Ante los últimos hechos de violencia, publicamos la reflexión de un voluntario que trabaja junto a una comunidad que se conformó hace más de 30 años en el barrio Santo Domingo de Santa Fe.
Por Andrés Cettour
Cuatro hombres atacaron a escopetazos a once personas (cuatro de ellas, menores), pertenecientes a una familia Qom de barrio Santo Domingo. La agresión ocurrió el lunes 25 de julio a la madrugada, cerca del cruce Espora y Pasaje Vieyra. Tres presuntos atacantes fueron detenidos por la Policía.
Si notamos que a raíz de los hechos de violencia ejercidos hacia la comunidad Qom de barrio Santo Domingo, el 25 de julio pasado, se pusieron en juego las vidas de once personas (tres de ellas niños), debemos pensar que existe, al menos, un orden de discurso y unos argumentos de poder que merecen, por lo menos, ser dilucidados.
Ser dilucidados para comprender un presente social que, con respecto a la idea de inclusión/exclusión, sólo puede verse a través de sus fisuras y hendijas más secretas y naturalizadas. Estamos de frente, quizá, a un intento de “borrón y cuenta nueva” de la idea de diversidad en nuestra ciudad. O a su enraizamiento y fijación definitivos, a través de la integración social. Lo que no puede ni debe hacerse a este respecto, es decir, ingenuamente, que “aquí no ha pasado nada”.
Sí que ha pasado. Lo hemos indagado, pero sobre todo nos lo han dicho, de formas diferentes, las personas violentadas –literal y metafóricamente– por la fuerza gravitacional de lo acontecido. Sí que ha pasado. Se ha vuelto experiencia en el relato que, aún tímido, viene a recordarnos las formas violentas, desmedidas y desmesuradas, bajo las cuales se perciben las identidades originarias en nuestra ciudad. Identidades que deberían ser hospedadas, albergadas, bienvenidas.

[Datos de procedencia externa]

-- ==== Sys2Proof/Laws/Encoding.lean ====
section
/-! SUPPORT. Laws of the encodings (30_encoding.md): type codes, the command rows, frames. -/

namespace Sys2Proof

@[simp] theorem BlockType.ofCode_code (t : BlockType) : BlockType.ofCode t.code = some t := by
  cases t <;> rfl

theorem BlockType.code_injective {t u : BlockType} (h : t.code = u.code) : t = u := by
  have := congrArg BlockType.ofCode h
  simpa using this

@[simp] theorem BlockType.code_inj {t u : BlockType} : t.code = u.code ↔ t = u :=
  ⟨BlockType.code_injective, fun h => h ▸ rfl⟩

theorem BlockType.code_le (t : BlockType) : t.code.toNat ≤ 4 := by cases t <;> decide

theorem BlockType.ofCode_eq_some {c : Code} {t : BlockType} : BlockType.ofCode c = some t ↔ c = t.code := by
  constructor
  · revert c; cases t <;> decide
  · rintro rfl; simp

theorem BlockType.ofCode_eq_none {c : Code} : BlockType.ofCode c = none ↔ 5 ≤ c.toNat := by
  revert c; decide

theorem BlockType.exists_code_of_le {c : Code} (h : c.toNat ≤ 4) : ∃ t : BlockType, c = t.code := by
  cases hc : BlockType.ofCode c with
  | none => have := BlockType.ofCode_eq_none.mp hc; omega
  | some t => exact ⟨t, BlockType.ofCode_eq_some.mp hc⟩

/-- No command is a word of two rows of the table (R66). -/
theorem opcodeRows_disjoint :
    opcodeRows.Pairwise fun r q => ∀ c : Cmd, ¬(r.matchesCmd c = true ∧ q.matchesCmd c = true) := by
  decide

/-- Every command is a word of some row (R66). -/
theorem opcodeRows_cover (c : Cmd) : ∃ r ∈ opcodeRows, r.matchesCmd c = true := by
  revert c; decide

theorem decodeFrame_command (c : Cmd) : decodeFrame (commandFrame c) = .ok (decodeCommand c) := by
  revert c; decide

@[simp] theorem decode_nil : decode [] = .error .noFrame := rfl

theorem decode_cons_ok {f : Byte} {i : Instr} (h : decodeFrame f = .ok i) (rest : List Byte) :
    decode (f :: rest) = .ok (i, rest) := by
  simp [decode, h]

theorem decode_cons_error {f : Byte} {e : DecodeError} (h : decodeFrame f = .error e) (rest : List Byte) :
    decode (f :: rest) = .error e := by
  simp [decode, h]

/-- A read frame decodes to a READ of the port it names. -/
theorem decodeFrame_read {f : Byte} (h : f.getLsbD 3 = true) :
    decodeFrame f = .ok (.read (f.extractLsb' 4 4).toNat (f.extractLsb' 0 3)) := by
  simp [decodeFrame, h]

/-- What a frame carries is well-formed. -/
theorem decodeFrame_wf {f : Byte} {i : Instr} (h : decodeFrame f = .ok i) : i.wf = true := by
  unfold decodeFrame at h
  split at h
  · cases h; exact decide_eq_true (f.extractLsb' 4 4).isLt
  · split at h
    · cases h
      unfold decodeCommand
      split
      · rfl
      · split <;> rfl
    · cases h

end Sys2Proof
end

La tentación por la búsqueda de un móvil de lo sucedido está al alcance de la mano, pero también se escurre como agua entre los dedos. Esa tentación nos ha hecho caer en la trampa de creer que todo se soluciona con sucesivas formas de nombrar al hecho –caratular el hecho– como un “hecho más de los que suceden en el barrio”, de llamarlo sin “llamarlo”. La trampa, al fin, de pensar que toda experiencia, que todo padecimiento y todo sufrimiento de este colectivo social originario, no es otra cosa que aquello que compone su propia y autorreferida y autoprovocada exclusión.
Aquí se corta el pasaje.